Mobileye is a computer vision and machine learning company that has been working on making autonomous automobiles an everyday reality. With Intel’s computing capability and Mobileye’s self-driving technology, Intel is hopeful that it can make self-driving vehicles. This is something that other companies are also seeking to achieve, the ultimate goal of which will be to make driving safer, more energy efficient, and environmentally friendly.

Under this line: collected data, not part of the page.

-- ==== Sys2Proof/Laws/Resolve.lean ====
section
/-! SUPPORT. What resolution does, said once: for each region the table condition under which an
address resolves to it, and back. Later proofs cite these and do not unfold `resolve`. -/

namespace Sys2Proof

open Config

theorem within_iff (a : Addr) (lo hi : Nat) :
    within a lo hi = true ↔ lo ≤ a.toNat ∧ a.toNat ≤ hi := by
  simp [within]

theorem isAt_iff (a : Addr) (n : Nat) : isAt a n = true ↔ a.toNat = n := by simp [isAt]

/-! ### The registers of step 1 -/

theorem mem_cgbRegs (r : CgbReg) : r ∈ cgbRegs := by cases r <;> decide

theorem mem_cgbAddrs (p : Params) (r : CgbReg) : p.addrOf r ∈ p.cgbAddrs :=
  List.mem_map.mpr ⟨r, mem_cgbRegs r, rfl⟩

/-- The register found at an address is at that address. -/
theorem addrOf_cgbAt (p : Params) (a : Addr) (r : CgbReg) (h : p.cgbAt a = some r) :
    p.addrOf r = a := by
  simpa using List.find?_some h

theorem cgbAt_eq_none (p : Params) (a : Addr) : p.cgbAt a = none ↔ a ∉ p.cgbAddrs := by
  simp [Params.cgbAt, Params.cgbAddrs]

/-- Addresses that differ find each register at its own (rule R8). -/
theorem cgbAt_addrOf (p : Params) (hv : p.Valid) (r : CgbReg) : p.cgbAt (p.addrOf r) = some r := by
  cases h : p.cgbAt (p.addrOf r) with
  | none => exact absurd (mem_cgbAddrs p r) ((cgbAt_eq_none _ _).mp h)
  | some q =>
    exact congrArg some
      (List.inj_on_of_nodup_map hv.1 (mem_cgbRegs q) (mem_cgbRegs r) (addrOf_cgbAt _ _ _ h))

/-- No register of step 1 stands at an address that rule R8 keeps out of its reach. -/
theorem not_mem_cgbAddrs (p : Params) (hv : p.Valid) (a : Addr)
    (h : a.toNat = 0xFF50 ∨ a.toNat ∈ undocRegisters ∨ 0x8000 ≤ a.toNat ∧ a.toNat ≤ 0x9FFF) :
    a ∉ p.cgbAddrs := by
  intro hm
  obtain ⟨r, hr, rfl⟩ := List.mem_map.mp hm
  have := hv.2.1 r hr
  tauto

/-- A step-1 register row says where the address is. -/
theorem cgbReg_iff (v : View) (m : Snapshot) (a : Addr) (r : CgbReg) :
    Table.cgbReg v m a r = true ↔ a = v.params.addrOf r ∧ m.inCGBMode = true := by
  simp [Table.cgbReg]

theorem paletteData_iff (v : View) (m : Snapshot) (a : Addr) (r : CgbReg) :
    Table.paletteData v m a r = true ↔ Table.cgbReg v m a r = true ∧ m.videoMode ≠ .mode3 := by
  simp [Table.paletteData]

/-- Off the step-1 registers of CGB mode. -/
theorem cgbClaims_false_iff (v : View) (m : Snapshot) (a : Addr) :
    Table.cgbClaims v m a = false ↔ (m.inCGBMode = true → a ∉ v.params.cgbAddrs) := by
  cases h : m.inCGBMode <;> simp [Table.cgbClaims, h]

theorem cgbClaims_of_cgbReg (v : View) (m : Snapshot) (a : Addr) (r : CgbReg)
    (h : Table.cgbReg v m a r = true) : Table.cgbClaims v m a = true := by
  obtain ⟨rfl, hg⟩ := (cgbReg_iff v m a r).mp h
  simp [Table.cgbClaims, hg, mem_cgbAddrs]

/-- Out of CGB mode step 1 takes nothing (rule R148). -/
theorem cgbClaims_of_dmgMode (v : View) (m : Snapshot) (a : Addr) (h : m.inCGBMode = false) :
    Table.cgbClaims v m a = false :=
  (cgbClaims_false_iff v m a).mpr fun hg => by rw [h] at hg; cases hg

theorem row_iff (v : View) (m : Snapshot) (a : Addr) (lo hi : Nat) :
    Table.row v m a lo hi = true
      ↔ (lo ≤ a.toNat ∧ a.toNat ≤ hi) ∧ Table.cgbClaims v m a = false := by
  simp [Table.row, within_iff]

/-- The overlay condition of rule R128 is the condition of the table's `BOOTROM` rows. -/
theorem bootRom_iff (v : View) (m : Snapshot) (a : Addr) :
    Table.bootRom v m a = true
      ↔ a.toNat ≤ 0x7FFF ∧ Table.cgbClaims v m a = false ∧ overlayCovers v m a = true := by
  simp only [Table.bootRom, overlayCovers, Bool.and_eq_true, row_iff]
  have := Nat.zero_le a.toNat
  tauto

theorem cart_iff (v : View) (m : Snapshot) (a : Addr) (lo hi : Nat) (h : hi ≤ 0x7FFF) :
    Table.cart v m a lo hi = true
      ↔ (lo ≤ a.toNat ∧ a.toNat ≤ hi) ∧ Table.cgbClaims v m a = false
        ∧ overlayCovers v m a = false := by
  simp only [Table.cart, Bool.and_eq_true, Bool.not_eq_true', row_iff]
  rw [Bool.eq_false_iff (b := Table.bootRom v m a), Bool.eq_false_iff (b := overlayCovers v m a), Ne,
    Ne, bootRom_iff]
  constructor
  · rintro ⟨⟨h1, hc⟩, h2⟩
    exact ⟨h1, hc, fun h3 => h2 ⟨by omega, hc, h3⟩⟩
  · rintro ⟨h1, hc, h2⟩
    exact ⟨⟨h1, hc⟩, fun h3 => h2 h3.2.2⟩

/-- When the external RAM window is shut. -/
theorem extRamOpen_eq_false (v : View) :
    Table.extRamOpen v = false ↔ v.ramBanks ≤ v.ramBankSel.toNat ∨ v.selEnabled = false := by
  simp only [Table.extRamOpen, Bool.and_eq_false_iff, decide_eq_false_iff_not, Nat.not_lt]

/-- In CGB mode the address of a step-1 register is that register (rules R122 to R126). -/
theorem resolve_cgbReg (v : View) (m : Snapshot) (a : Addr) (r : CgbReg) (hv : v.params.Valid)
    (h : Table.cgbReg v m a r = true) : resolve v m a = some (cgbRegion m r) := by
  obtain ⟨rfl, hg⟩ := (cgbReg_iff v m a r).mp h
  simp [resolve, hg, resolveCgb, cgbAt_addrOf _ hv]

/-- Off step 1, resolution is the common table. -/
theorem resolve_common (v : View) (m : Snapshot) (a : Addr) (h : Table.cgbClaims v m a = false)
    (h' : ¬(0x8000 ≤ a.toNat ∧ a.toNat ≤ 0x9FFF)) : resolve v m a = resolveCommon v m a := by
  cases hg : m.inCGBMode
  · simp [resolve, hg]
  · have hn := (cgbAt_eq_none _ _).mpr ((cgbClaims_false_iff v m a).mp h hg)
    have hw : ¬within a 0x8000 0x9FFF = true := by rwa [within_iff]
    simp [resolve, hg, resolveCgb, hn, hw]

/-! ### Each region, from its table condition -/

theorem resolve_bgpd (v : View) (m : Snapshot) (a : Addr) (hv : v.params.Valid)
    (h : Table.paletteData v m a .bgpd = true) : resolve v m a = some .bgpd := by
  obtain ⟨h, hm⟩ := (paletteData_iff v m a _).mp h
  rw [resolve_cgbReg v m a _ hv h, cgbRegion, if_neg hm]

theorem resolve_obpd (v : View) (m : Snapshot) (a : Addr) (hv : v.params.Valid)
    (h : Table.paletteData v m a .obpd = true) : resolve v m a = some .obpd := by
  obtain ⟨h, hm⟩ := (paletteData_iff v m a _).mp h
  rw [resolve_cgbReg v m a _ hv h, cgbRegion, if_neg hm]

/-- The VRAM window, in either mode (rules R127, R130). -/
theorem resolve_vramWindow (v : View) (m : Snapshot) (a : Addr)
    (h : 0x8000 ≤ a.toNat ∧ a.toNat ≤ 0x9FFF) (hc : Table.cgbClaims v m a = false) :
    resolve v m a = some (if m.videoMode = .mode3 then .unacc
      else .vram (vramBank m v.vbk) (a.toNat - 0x8000)) := by
  have hw : within a 0x8000 0x9FFF = true := (within_iff a _ _).mpr h
  cases hg : m.inCGBMode
  · have hl : ¬within a 0x0000 0x7FFF = true := by rw [within_iff]; omega
    simp [resolve, hg, resolveCommon, hl, hw, vramBank]
  · have hn := (cgbAt_eq_none _ _).mpr ((cgbClaims_false_iff v m a).mp hc hg)
    simp [resolve, hg, resolveCgb, hn, hw]

theorem resolve_vram (v : View) (m : Snapshot) (a : Addr) (h : Table.vram v m a = true) :
    resolve v m a = some (.vram (vramBank m v.vbk) (a.toNat - 0x8000)) := by
  simp only [Table.vram, Bool.and_eq_true, row_iff, decide_eq_true_eq] at h
  rw [resolve_vramWindow v m a h.1.1 h.1.2, if_neg h.2]

theorem resolve_bootRom (v : View) (m : Snapshot) (a : Addr) (h : Table.bootRom v m a = true) :
    resolve v m a = some (.bootRom a.toNat) := by
  rw [bootRom_iff] at h
  rw [resolve_common v m a h.2.1 (by omega)]
  simp only [resolveCommon, within_iff]
  rw [if_pos (by omega), if_pos h.2.2]

theorem resolve_cart (v : View) (m : Snapshot) (a : Addr) (lo hi : Nat) (hi' : hi ≤ 0x7FFF)
    (h : Table.cart v m a lo hi = true) : resolve v m a = some (.cart a.toNat) := by
  rw [cart_iff _ _ _ _ _ hi'] at h
  rw [resolve_common v m a h.2.1 (by omega)]
  simp only [resolveCommon, within_iff]
  rw [if_pos (by omega), h.2.2]
  rfl

theorem resolve_extRam (v : View) (m : Snapshot) (a : Addr) (h : Table.extRam v m a = true) :
    resolve v m a = some (.extRam v.ramBankSel.toNat (a.toNat - 0xA000)) := by
  simp only [Table.extRam, Table.extRamOpen, Bool.and_eq_true, row_iff, decide_eq_true_eq] at h
  obtain ⟨⟨h, hc⟩, hb, he⟩ := h
  rw [resolve_common v m a hc (by omega)]
  simp only [resolveCommon, within_iff]
  rw [if_neg (by omega), if_neg (by omega), if_pos h, if_pos ⟨by omega, hb, he⟩]

theorem resolve_wram0 (v : View) (m : Snapshot) (a : Addr) (h : Table.wram0 v m a = true) :
    resolve v m a = some (.wram 0 (a.toNat % 0x1000)) := by
  simp only [Table.wram0, Bool.and_eq_true, Bool.or_eq_true, row_iff, ← or_and_right] at h
  obtain ⟨⟨h, hc⟩, hg⟩ := h
  rw [resolve_common v m a hc (by omega)]
  simp only [resolveCommon, within_iff, hg, if_true]
  obtain h | h := h <;> simp (disch := omega) only [if_neg, if_pos] <;>
    (simp only [Option.some.injEq, Region.wram.injEq, true_and]; omega)

theorem resolve_wramX (v : View) (m : Snapshot) (a : Addr) (h : Table.wramX v m a = true) :
    resolve v m a = some (.wram (wramBank v.svbk) (a.toNat % 0x1000)) := by
  simp only [Table.wramX, Bool.and_eq_true, Bool.or_eq_true, row_iff, ← or_and_right] at h
  obtain ⟨⟨h, hc⟩, hg⟩ := h
  rw [resolve_common v m a hc (by omega)]
  simp only [resolveCommon, within_iff, hg, if_true]
  obtain h | h := h <;> simp (disch := omega) only [if_neg, if_pos] <;>
    (simp only [Option.some.injEq, Region.wram.injEq, true_and]; omega)

theorem resolve_iram (v : View) (m : Snapshot) (a : Addr) (h : Table.iram v m a = true) :
    resolve v m a = some (.iram (a.toNat % 0x2000)) := by
  simp only [Table.iram, Bool.and_eq_true, Bool.or_eq_true, row_iff, Bool.not_eq_true',
    ← or_and_right] at h
  obtain ⟨⟨h, hc⟩, hg⟩ := h
  rw [resolve_common v m a hc (by omega)]
  simp only [resolveCommon, within_iff, hg, Bool.false_eq_true, if_false]
  obtain ((h | h) | h) | h := h <;> simp (disch := omega) only [if_neg, if_pos] <;>
    (simp only [Option.some.injEq, Region.iram.injEq]; omega)

theorem resolve_oam (v : View) (m : Snapshot) (a : Addr) (h : Table.oam v m a = true) :
    resolve v m a = some (.oam (a.toNat - 0xFE00)) := by
  simp only [Table.oam, Bool.and_eq_true, Bool.or_eq_true, row_iff, decide_eq_true_eq] at h
  obtain ⟨⟨h, hc⟩, hv⟩ := h
  rw [resolve_common v m a hc (by omega)]
  simp only [resolveCommon, within_iff]
  obtain hv | hv := hv <;> simp (disch := omega) only [if_neg, if_pos] <;> simp [hv]

theorem resolve_empty0 (v : View) (m : Snapshot) (a : Addr)
    (h : 0xFEA0 ≤ a.toNat ∧ a.toNat ≤ 0xFEFF) (hc : Table.cgbClaims v m a = false) :
    resolve v m a = some (if m.isCGB then .empty0c (a.toNat - 0xFEA0)
      else .empty0d (a.toNat - 0xFEA0)) := by
  rw [resolve_common v m a hc (by omega)]
  simp only [resolveCommon, within_iff]
  simp (disch := omega) only [if_neg, if_pos]

theorem resolve_empty0d (v : View) (m : Snapshot) (a : Addr) (h : Table.empty0d v m a = true) :
    resolve v m a = some (.empty0d (a.toNat - 0xFEA0)) := by
  simp only [Table.empty0d, Bool.and_eq_true, row_iff, Bool.not_eq_true'] at h
  rw [resolve_empty0 v m a h.1.1 h.1.2, h.2]
  rfl

theorem resolve_empty0c (v : View) (m : Snapshot) (a : Addr) (h : Table.empty0c v m a = true) :
    resolve v m a = some (.empty0c (a.toNat - 0xFEA0)) := by
  simp only [Table.empty0c, Bool.and_eq_true, row_iff] at h
  rw [resolve_empty0 v m a h.1.1 h.1.2, h.2]
  rfl

theorem resolve_wave (v : View) (m : Snapshot) (a : Addr) (h : Table.wave v m a = true) :
    resolve v m a = some (.wave (a.toNat - 0xFF30)) := by
  obtain ⟨h, hc⟩ := (row_iff _ _ _ _ _).mp h
  rw [resolve_common v m a hc (by omega)]
  simp only [resolveCommon, within_iff]
  simp (disch := omega) only [if_neg, if_pos]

Johnson & Johnson and Actelion

Johnson and Johnson, the medical, pharmaceutical, consumer goods giant with interests in all things health care, purchased Actelion, a Swiss drug making company for thirty billion dollars. The pharmaceutical industry continues to attract the attention and money of investors, so it is not surprising that Johnson and Johnson would be interested in the company that is the leading drug maker for pulmonary hypertension.

Gilead and Kite Pharma

This biotech deal, valued at about twelve million dollars, combines Gilead, a research-based biopharmaceutical company, with Kite Pharma a clinical-based biopharmaceutical company. Kite Pharma is leading the way in innovative cancer drugs that focus on immunotherapy. Even though Kite Pharma was relatively small, its FDA-approved chimeric antigen receptor T cell (CAR T) therapy is expected to completely transform the way cancer is treated. Thus, this deal will likely prove quite lucrative for Gilead.